Salient features of ULIP and Mutual funds

Mutual funds or MF in short are known for their good returns and variety of investment choices, including tax saving schemes.

Unit linked Insurance Plans or ULIP are popular for its triple benefits of life cover, capital appreciation and income tax benefits.

An MF collects money from the public and invests in equity, debt or a combination of both, as per a pre-specified investment objective. Investors are offered units depending on the value of their investment, on a pro rata basis. Equity funds invest to generate growth by way of capital appreciation for investors, whereas debt funds invest in fixed income securities such as bonds, debentures, government securities, reverse repos, etc. A balanced fund invests partly in both equity and debt. A mutual fund scheme can be open-ended (no defined time period) or close ended (three years or five years).
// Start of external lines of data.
/-! ## Spokes -/

/-- A microword (Table 11.2). -/
def mw (op cond carg dst srcA srcB isel br next imm : Nat) (commit : Bool) : Nat :=
  op * 2 ^ 122 + cond * 2 ^ 117 + b2n commit * 2 ^ 115 + carg * 2 ^ 103 + dst * 2 ^ 99 + srcA * 2 ^ 95 + srcB * 2 ^ 91 + isel * 2 ^ 90 +
    br * 2 ^ 88 + next * 2 ^ 74 + imm
def word0 (op imm : Nat) : Nat := mw op 0 0 2 1 3 1 0 0 imm true
/-- Spoke 0 stands at word 70 of its routine, which holds the word. -/
def atWord (w : Nat) (p : Spoke) : State :=
  let s := flc p.op
  let st := s.hubs.store
  let s1 := { s with hubs := { s.hubs with spokes := [(0, p)], store := { st with words := [(70, w)], crcs := [(1, 1)] } } }
  { s1 with fence := { s1.fence with allocs := s1.fence.allocs ++ [(3, { cls := 6, use := 0, part := 0, first := 64, count := 64 }), (4, { cls := 0x0B, use := 0, part := 0, first := 0, count := 8 })] } }
def spoke0 : Spoke := { spk (cop 0) with pc := 70, gp := [0, 5, 6, 7, 0, 0, 0, 0, 0, 0, 0, 0, 0, 0, 0, 0], dataSeen := true, entry := 64 }
theorem test_alu_words : ([(1, 9), (2, 0), (3, 14), (4, 2 ^ 64 - 4), (5, 1), (6, 13), (7, 5 * 512), (8,
    0)].all (fun (e : Nat × Nat) =>
    let imm := if e.1 = 2 then 0x02 else 9
    (microOf (word0 e.1 imm)).legal false true && (condFlag spoke0 (microOf (word0 e.1 imm))).isNone &&
    after (microCommand e.1 0 0 0) (atWord (word0 e.1 imm) spoke0) (fun s' => spoke? s' 0 == some { spoke0 with pc := 71, gp := spoke0.gp.set 2 e.2, commit := some (71, spoke0.gp.set 2 e.2) } && s'.mems == (flc (cop 0)).mems))) = true := by decide
theorem test_nop_and_branch : after (.microNop 0 0 0) (atWord (mw 0 0 0 0 1 0 0 3 99 0 false) spoke0) (fun s' => spoke? s' 0 == some { spoke0 with pc := 99 }) = true ∧
  after (.microSub 0 0 0) (atWord (mw 4 0 0 1 1 1 0 2 99 0 false) spoke0) (fun s' => spoke? s' 0 == some { spoke0 with pc := 99, gp := spoke0.gp.set 1 0 }) = true ∧ after (.microNop 0 0 0) (atWord (mw 0 0 0 0 1 0 0 2 99 0 false) spoke0) (fun s' => spoke? s' 0 == some { spoke0 with pc := 71 }) = true := by decide
theorem test_engine_words : ([(0x10, 1), (0x11, 0x20), (0x12, 0x10020), (0x13, 0x20), (0x14, 0x20), (0x15,
    0x20)].all (fun (e : Nat × Nat) =>
    (microOf (word0 e.1 e.2)).legal false true &&
        after (microCommand e.1 0 0 0) (atWord (word0 e.1 e.2) spoke0) (fun s' => ((spoke? s' 0).map (fun q => (q.op.engine.map (fun x => (x.op, x.seg)), q.gp, q.pc))) == some ([(e.1, 5)], spoke0.gp, 71) && s'.mems == (flc (cop 0)).mems))) = true := by decide
theorem test_flag_words : after (.microSetf 0 0 0) (atWord (mw 0x20 0 5 0 0 0 0 0 0 0 true) spoke0) (fun s' => s'.sync.flags == [5] && ((spoke? s' 0).map (fun q => (q.gp, q.pc))) == some (spoke0.gp, 71)) = true ∧
  after (.microClrf 0 0 0) { atWord (mw 0x21 0 5 0 0 0 0 0 0 0 true) spoke0 with sync := { live.sync with flags := [5] } } (fun s' => s'.sync.flags == [] && ((spoke? s' 0).map (fun q => (q.gp, q.pc))) == some (spoke0.gp, 71)) = true := by decide
theorem test_end_word : after (.microEnd 0 0 0) (atWord (mw 0x30 0 0 0 0 0 0 0 0 0x81 false) spoke0) (fun s' => ends s' (.micro 1)) = true := by decide
def stalls : Nat := mw 0 8 0 0 1 0 0 0 0 0 false
theorem test_stall : condTrue (atWord stalls spoke0) 0 spoke0 (microOf stalls) = false ∧
    after (.microNop 0 0 0) (atWord stalls spoke0) (fun s' => spoke? s' 0 == some { spoke0 with waiting := true }) = true ∧
  after (.microNop 0 0 0) (atWord stalls { spoke0 with timing := true, claim := true }) (fun s' => spoke? s' 0 == some { spoke0 with waiting := true, waitOnly := true } && rd s' (Reg.SPK_LS_MISS_COUNT 0 0) == 1) = true := by decide
theorem test_illegal_word : after (.microNop 0 0 0) (atWord (mw 0x3F 0 0 0 0 0 0 0 0 0 false) spoke0) (fun s' => (item s' 0).ph == .done && rd s' (Reg.SPK_ILLEGAL_COUNT 0) == 1 && rd s' (Reg.SPK_ILLEGAL_LOG 0) == 0x80000046#32) = true ∧
   after (.microNop 0 0 0) (regs (atWord (mw 0 0 0 0 0 0 0 0 0 1 false) spoke0) [(Reg.SPK_ILLEGAL_LOG 0,
       0x80000001)]) (fun s' => (item s' 0).ph == .done && rd s' (Reg.SPK_ILLEGAL_LOG 0) == 0x80000001#32)
       = true := by decide
theorem test_word_of_another_op : idle (.microLdi 0 0 0) (atWord (word0 0 0) spoke0) = true ∧
    after (.microLdi 0 1 0) (atWord (word0 0 0) spoke0) (fun s' => spoke? s' 0 == some spoke0 &&
    rd s' (Reg.SPK_CS_CE_COUNT 0) == 1 && rd s' (Reg.SPK_EVENT 0) == 4) = true ∧
  after (.microLdi 0 2 0) (atWord (word0 0 0) spoke0) (fun s' => spoke? s' 0 == some { spoke0 with stall := some (1, true) } && rd s' (Reg.SPK_CS_UE_COUNT 0) == 1 && s'.hubs.store.reloading == [(1, 0)]) = true := by decide
theorem test_wait_condition : after (.waitConditionTrue 0 0) (atWord stalls { spoke0 with waiting := true, op := { spoke0.op with held := [(0, 5)] } }) (fun s' => spoke? s' 0 == some { spoke0 with pc := 71, op := { spoke0.op with held := [(0, 5)] } }) = true ∧
  after (.waitConditionTrue 0 0) (atWord (mw 0 1 5 0 0 0 0 0 0 0 false) { spoke0 with waiting := true, flagWait := some 5, released := true }) (fun s' => spoke? s' 0 == some { spoke0 with pc := 71 }) = true ∧
  after (.waitConditionTrue 0 0) (atWord (mw 0 4 0 0 0 0 0 0 0 0 false) { spoke0 with waiting := true, dataSeen := false, entry := 2 ^ 14 }) (fun s' => (spoke? s' 0).map (·.timing) == some true) = true ∧
  idle (.waitConditionTrue 0 0) (atWord stalls { spoke0 with waiting := true }) = true ∧
      idle (.waitConditionTrue 0 0) (atWord stalls spoke0) = true := by decide
theorem test_spoke_restart : after (.spokeRestart 0) (atWord 0 { spoke0 with restarting := true, commit := some (66, [1]) }) (fun s' => spoke? s' 0 == some { spoke0 with pc := 66, gp := [1], commit := some (66, [1]) }) = true ∧
  after (.spokeRestart 0) (atWord 0 { spoke0 with restarting := true }) (fun s' => spoke? s' 0 == some { spoke0 with pc := 64, gp := List.replicate 16 0 }) = true ∧ idle (.spokeRestart 0) (atWord 0 spoke0) = true := by decide

/-! ## Engines, segments and store blocks -/

def eng (e : EngOp) (f : CollOp → CollOp) : State := flc (f { cop 0 with engine := [e] })
def eop (op arg aux : Nat) : EngOp := { op := op, seg := 0, slot := 1, arg := arg, aux := aux }
def slotsOf (s : State) : SMap SlotBuf := ((spoke? s 0).map (·.op.slots)).getD []
theorem test_engine_read_and_fill : after (.engineOpComplete 0 0 0) (eng (eop 0x11 0 0) id) (fun s' => slotsOf s' == [(1, { seg := 0, full := true, out := false, elems := [5, 1] })] && ((spoke? s' 0).map (·.op.engine)) == some []) = true ∧
  after (.engineOpComplete 0 0 0) (eng (eop 0x11 0 0) (fun o => { o with src := 0xFFF })) (fun s' => (item s' 0).ph == .done) = true ∧
  after (.engineOpComplete 0 0 0) (eng (eop 0x13 1 0) id) (fun s' => slotsOf s' == [(1,
      { seg := 0, full := true, out := false, elems := [0xFFFFFFFF, 0xFFFFFFFF] })]) = true ∧
      after (.engineOpComplete 0 0 0) (eng (eop 0x13 0 0) id) (fun s' => slotsOf s' == [(1,
      { seg := 0, full := true, out := false, elems := [0, 0] })]) = true := by decide
def twoSlots (o : CollOp) : CollOp := { o with slots := [(1, ⟨0, true, false, [5, 6], false⟩), (2, ⟨0, true, false, [7, 8], false⟩)] }
theorem test_engine_comb : after (.engineOpComplete 0 0 0) (eng (eop 0x12 2 0) twoSlots) (fun s' => SMap.get? (slotsOf s') 1 == some ⟨0, true, false, [12, 14], false⟩) = true ∧ after (.engineOpComplete 0 0 0) (eng (eop 0x12 2 1) twoSlots) (fun s' => SMap.get? (slotsOf s') 1 == some ⟨0, true, false, [7, 8], false⟩) = true ∧ idle (.engineOpComplete 0 0 0) (eng (eop 0x12 2 0) id) = true ∧
  idle (.engineOpComplete 0 1 0) (eng (eop 0x13 0 0) (fun o => { o with engine := o.engine ++ [eop 0x13 1 0] })) = true := by decide
def withPos (s : State) : State := { s with fab := { s.fab with routes := { s.fab.routes with trees := [{ Tree.none with defined := true, rootMod := 0, node0 := { Tree.none.node0 with role := 2, pos := [{ kind := 1, mod := 0, hub := 0 }, { kind := 2, mod := 1, hub := 0 }] } }] } } }
theorem test_engine_grant : after (.engineOpComplete 0 0 0) (withPos (eng (eop 0x10 2 0) id)) (fun s' => ((spoke? s' 0).map (fun q => (q.op.engine, q.op.granted))) == some ([], [(1, 0)])) = true ∧ after (.engineOpComplete 0 0 0) (withPos (eng (eop 0x10 0 0) id)) (fun s' => ((spoke? s' 0).map (fun q => (q.op.engine, q.op.granted))) == some ([], [])) = true := by decide
theorem test_engine_write : after (.engineOpComplete 0 0 0) (eng (eop 0x15 0 0) twoSlots) (fun s' => memRead s' 0x6000 8 == [5, 0, 0, 0, 6, 0, 0, 0] && ((spoke? s' 0).map (·.op.written)) == some 1) = true ∧ after (.engineOpComplete 0 0 0) (eng (eop 0x15 0 0) (fun o => { twoSlots o with dst := 0xFFF })) (fun s' => (item s' 0).ph == .done) = true := by decide
theorem test_segment_rx : after (.segmentRx 0 1 1 0 false [9, 0, 0,
    0] none 0) (flc { cop 0 with granted := [(1, 0)] }) (fun s' => slotsOf s' == [(1, ⟨0, true, false, [9, 0],
    false⟩)] && s'.mems == (flc (cop 0)).mems) = true ∧
  after (.segmentRx 0 1 1 0 false [9] none 0) (flc (cop 0)) (fun s' => rd s' (Reg.HUB_CREDIT_VIOL_COUNT 0) == 1 &&
      rd s' (Reg.HUB_EVENT 0) == 4 && s'.hubs == (flc (cop 0)).hubs) = true ∧
  after (.segmentRx 0 1 1 0 false [9] none 0) (flc { cop 0 with lost := 2 }) (fun s' => rd s' Reg.HUB_LATE_CONTRIB_COUNT == 1 && s'.hubs == (flc { cop 0 with lost := 2 }).hubs) = true ∧ after (.segmentRx 0 1 1 0 false [9] none 0) live (fun s' => rd s' Reg.HUB_LATE_CONTRIB_COUNT == 1 && rd s' Reg.HUB_COLL_EVENT == 4) = true := by decide
theorem test_segment_credit : after (.segmentCreditRx 0 2 1 5) (flc (cop 0)) (fun s' => ((spoke? s' 0).map (·.op.held)) == some [(17, 5)]) = true ∧ after (.segmentCreditRx 0 2 1 5) (flc { cop 0 with held := [(17, 5)] }) (fun s' => ((spoke? s' 0).map (·.op.held)) == some [(17, 5)]) = true ∧ idle (.segmentCreditRx 0 2 1 5) live = true := by decide
/-- Block 1 of hub 0's store reloads; it holds words 64 and 65. -/
def reloads (n : Nat) : State :=
  let fl := Mem.writeN 0xFF#8 [] 0x100 (leBytes 16 7 ++ leBytes 16 9)
  let st := live.hubs.store
  let st1 := { st with words := [(64, 1)], reloading := [(1, n)], base := [(0, 64)], wordsN := [(0, 2)] }
  { live with mems := { live.mems with flash := fl }, hubs := { live.hubs with store := { st1 with flashAt := [(0, 0x100)], crcs := [(1, crc32c (leBytes 16 7 ++ leBytes 16 9))] } } }
theorem test_store_block_reload : after (.csBlockReloadComplete 0 1 true 0) (reloads 0) (fun s' => s'.hubs.store.words == [(64, 7), (65, 9)] && s'.hubs.store.reloading == [] && rd s' (Reg.SPK_RELOAD_COUNT 0) == 1 && rd s' (Reg.SPK_EVENT 0) == 16) = true ∧
  after (.csBlockReloadComplete 0 1 false 0) (reloads 0) (fun s' => s'.hubs == (reloads 1).hubs) = true ∧
      after (.csBlockReloadComplete 0 1 false 0) (reloads 1) (fun s' => s'.hubs.store.words == [(64, 1)] &&
      s'.hubs.store.reloading == [] && blockBad s' 0 1) = true ∧ idle (.csBlockReloadComplete 0 1 true 0) live
      = true := by decide +kernel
ULIP investment proportion is structured like a mutual fund. The prime objective of this product is insurance and capital appreciation. Accordingly, a part of the premium paid to the company is allocated towards life insurance cover, administrative charges and management fees. The rest is invested in market-linked instruments like stocks, corporate bonds and government securities, depending on the asset allocation plan. Most ULIP offer policy holders a choice of plans, namely equity oriented, debt oriented and balanced too. Policy holders will get units for the amount invested and not on the full premium amount paid. Investor can switch from one plan to another as per the specified number of times.
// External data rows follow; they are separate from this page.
-- ==== Sys2Proof/Proofs/Frame.lean ====
section
/-! PROOF. The frame of a command, as a fact about its next state. -/

namespace Sys2Proof.Machine

/-- A next state differs from the state before only in the places that `changes` names. -/
theorem exec_changesOnly {c : Instr} {s s' : State} (h : exec c s = .next s') : ChangesOnly (changes c) s s' := by
  have hw := exec_within c s
  rw [h] at hw
  exact Within.changesOnly hw

end Sys2Proof.Machine
end

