-- ==== Sys2Proof/Machine/Operands.lean ====
section
/-! DEFINITION. The operand forms (30_encoding.md rule R48): a register index, which is a whole byte checked when the
instruction executes, and an 8-bit literal, which is the byte itself. PUSH and POP address memory through SP, with
the bounds check of R29. And the frame every `Execute` part stands in: it ends done, or raises a fault (R59). -/

namespace Sys2Proof.Machine

/-- The register an index byte names: 0 to 7; a byte of 8 or more names none, and is not masked (R15). -/
def regIndex? (r : Byte) : Option RegIdx :=
  if h : r.toNat < 8 then some ⟨r.toNat, h⟩ else none

/-- How the `Execute` part of an instruction ends (R59). -/
inductive Executed where
  /-- All of its effect is in the state; the PC is not yet advanced. -/
  | done (s : State)
  /-- It raised a fault; the state is as before, but for MAR and MDR (R80). -/
  | raised (c : FaultCause) (s : State)
  deriving DecidableEq, Repr

/-- The index check, before any access of the instruction (R68, R63): an index of 8 or more raises
INVALID_REGISTER_INDEX with the operand byte (R77). -/
def withReg (r : Byte) (s : State) (k : RegIdx → Executed) : Executed :=
  match regIndex? r with
  | some i => k i
  | none => .raised (.invalidIndex r) s

/-- The bounds check on a stack address or a new SP (R29, R71, R72): outside memory it raises
OUT_OF_BOUNDS_ADDRESS with that value (R76). -/
def withCell (a : Int) (s : State) (k : Nat → Executed) : Executed :=
  match inBounds s.cfg a with
  | some n => k n
  | none => .raised (.outOfBounds a) s

/-- The end of an instruction step (R58, R59, R79): an instruction that is done advances the PC past its opcode and
its `n` operand bytes; one that raised takes the fault, with its opcode byte in the record. -/
def finish (op : Byte) (n : Nat) : Executed → Host.Outcome State Fault Refusal
  | .done s => .next (s.advance (n + 1))
  | .raised c s => .next (s.raise c (some op))

/-- The address a PUSH stores to: SP - 1, as an exact integer (R71). -/
def pushAddress (s : State) : Int := (s.sp.toNat : Int) - 1

/-- The address a POP reads: SP (R72). -/
def popAddress (s : State) : Int := (s.sp.toNat : Int)

/-- The SP a POP leaves, as an exact integer: the SP that stands after the register write, plus 1 (R72, D20; log 16). -/
def popNewSp (i : RegIdx) (v : Byte) (s : State) : Int :=
  ((if i = spIndex then v else s.sp).toNat : Int) + 1

end Sys2Proof.Machine
end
There is no minimum holding period for most mutual fund schemes, except in the case of tax saving schemes (ELSS) which have a three year lock in period. Close-ended funds, which have a lock in period are either listed on the stock exchange or provide liquidity by accepting redemptions at periodic time intervals (e.g. every three months or six months).
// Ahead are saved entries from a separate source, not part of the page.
-- ==== Sys2Proof/Tests/Slice0.lean ====
section
/-! SUPPORT. The model's own tests. Expected results are the vectors of 95_test_vectors.md (their ids stand in the
comments) or words written out from 30_encoding.md rules R46 and R51. At the end, for each statement with hypotheses,
states and operands that meet them. -/

namespace Sys2Proof.Tests

open Sys2Proof.Machine

/-- The next state of an outcome. -/
def after (o : Host.Outcome State Fault Refusal) : Option State :=
  match o with
  | .next s => some s
  | .fault _ => none
  | .refused _ => none

/-- One step from a state, and a check of the next state. -/
def stepGives (s : State) (p : State → Bool) : Bool := (after (step s)).any p

/-- The reset state with registers R0 to R7, the PC and memory cells (95_test_vectors.md's start states). -/
def start (regs : Vector Byte 8) (pc : Addr) (mem : Memory) : State :=
  { State.reset with regs := regs, pc := pc, mem := mem }

/-- The registers after reset. -/
def resetRegs : Vector Byte 8 := State.reset.regs

/-- Parameter values that meet R6 and reproduce the reference: 255 cells, ADD not wired. -/
def reference : Config := { Config.hw with memSize := 255, addWired := false }

/-- Parameter values that meet R6 with the fewest cells that leave SP - 1 out of reach at SP 255. -/
def smaller : Config := { Config.hw with memSize := 254 }

/-! ### Well-formedness and register form: each check refuses an ill-formed term -/

theorem test_wellFormed_add_unwired : WellFormed reference (.add 0 0) = false := by decide
theorem test_wellFormed_add_wired : WellFormed Config.hw (.add 8 9) = true := by decide
theorem test_registerForm_prn : RegisterForm (.prn 8) = false := by decide
theorem test_registerForm_push : RegisterForm (.push 0xFF) = false := by decide
theorem test_registerForm_pop : RegisterForm (.pop 8) = false := by decide
theorem test_registerForm_ldi : RegisterForm (.ldi 8 0) = false ∧ RegisterForm (.ldi 7 0xFF) = true := by decide
theorem test_registerForm_add : RegisterForm (.add 0 8) = false ∧ RegisterForm (.add 8 0) = false := by decide
theorem test_registerForm_mul : RegisterForm (.mul 0 8) = false ∧ RegisterForm (.mul 8 0) = false := by decide
theorem test_config_hw_valid : Config.hw.Valid := by decide
theorem test_config_reference_valid : reference.Valid ∧ smaller.Valid := by decide
/-- R6: all seven opcode values are distinct; bits [7:6] of MUL are 0b10; MEM_SIZE is at most 256. -/
theorem test_config_invalid : ¬ ({ Config.hw with opcPop := 0x45 } : Config).Valid ∧
    ¬ ({ Config.hw with opcMul := 0x42 } : Config).Valid ∧ ¬ ({ Config.hw with memSize := 257 } : Config).Valid := by decide

/-! ### Decoding: words written out bit by bit from R47 and R46 -/

theorem test_decode_hlt : decode Config.hw [0b00000001#8] = .instr .hlt [] := by decide
theorem test_decode_prn : decode Config.hw [0b01000111#8, 0b00000101#8] = .instr (.prn 5#8) [] := by decide
theorem test_decode_push : decode Config.hw [0b01000101#8, 0b00000111#8, 1#8] = .instr (.push 7#8) [1#8] := by decide
theorem test_decode_pop : decode Config.hw [0b01000110#8, 0b11111111#8] = .instr (.pop 255#8) [] := by decide
theorem test_decode_ldi : decode Config.hw [0b10000010#8, 0b00000011#8, 0b10000000#8] = .instr (.ldi 3#8 128#8) [] := by
  decide
theorem test_decode_add : decode Config.hw [0b10100000#8, 0b00000010#8, 0b00000011#8] = .instr (.add 2#8 3#8) [] := by
  decide
theorem test_decode_mul : decode Config.hw [0b10100010#8, 0b00000001#8, 0b00000110#8] = .instr (.mul 1#8 6#8) [] := by
  decide
theorem test_decode_truncated : decode Config.hw [0b10000010#8, 0#8] = .truncated 0x82#8 ∧
    decode Config.hw [] = .noBytes ∧ decode Config.hw [0xC2#8, 0#8] = .unknownOpcode 0xC2#8 := by decide
/-- A13: without ADD_WIRED 0xA0 is unknown. -/
theorem test_decode_add_unwired : decode reference [0xA0#8, 0#8, 1#8] = .unknownOpcode 0xA0#8 := by decide
theorem test_tableWord : decodeTableWord 8 0x01 = some .hlt ∧ decodeTableWord 8 0x45 = some (.push 0#8) ∧
    decodeTableWord 24 0x0302A0 = some (.add 2#8 3#8) ∧ decodeTableWord 8 0x00 = none := by decide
ULIP have a minimum tenure of 5 years and the maximum term depends on the age of the investor. These are also subject to a lock-in period of three years before which an investor has no access to the investment amount.

Mutual funds usually give better returns on investment than ULIP since a larger portion of investor contribution is invested in securities. The returns vary with the investment pattern. For example debt schemes are presently offering on an average basis, annualized returns of 3 to 8%, whereas equity oriented schemes are presently offering returns in the range of 30 to 60% per annum. ULIP charge higher expenses as a percentage of investment than MF – the amount available for investment reduces to that extent. Life insurance cover charges and other expenses are factored into the ULIP premium. Since the base for investment is lower, the returns offered by ULIP will mostly be lower than those on mutual fund schemes

Redemption procedure:

MF: The redemption amount is calculated by multiplying the Net Asset Value (NAV minus exit load, if any) on the date of redemption with the number of units redeemed. Mutual fund investments are highly liquid. The redemption amount is received within 1 to 3 working days based on scheme type.

In the case of ULIP the policy holder can redeem units under any of the following situations:

End of the period on the maturity date of the ULIP.
Surrender: If the investor surrenders policy, the surrender value as stated in the policy after the lock-in period of three years will be received by him.
Death: In the event of unfortunate demise of the investor, his nominee receives the sum assured or the value of the units, whichever is higher.
Partial Withdrawals: Some funds allow partial withdrawal at periodic time intervals. Units will stand reduced to that extent for the holder.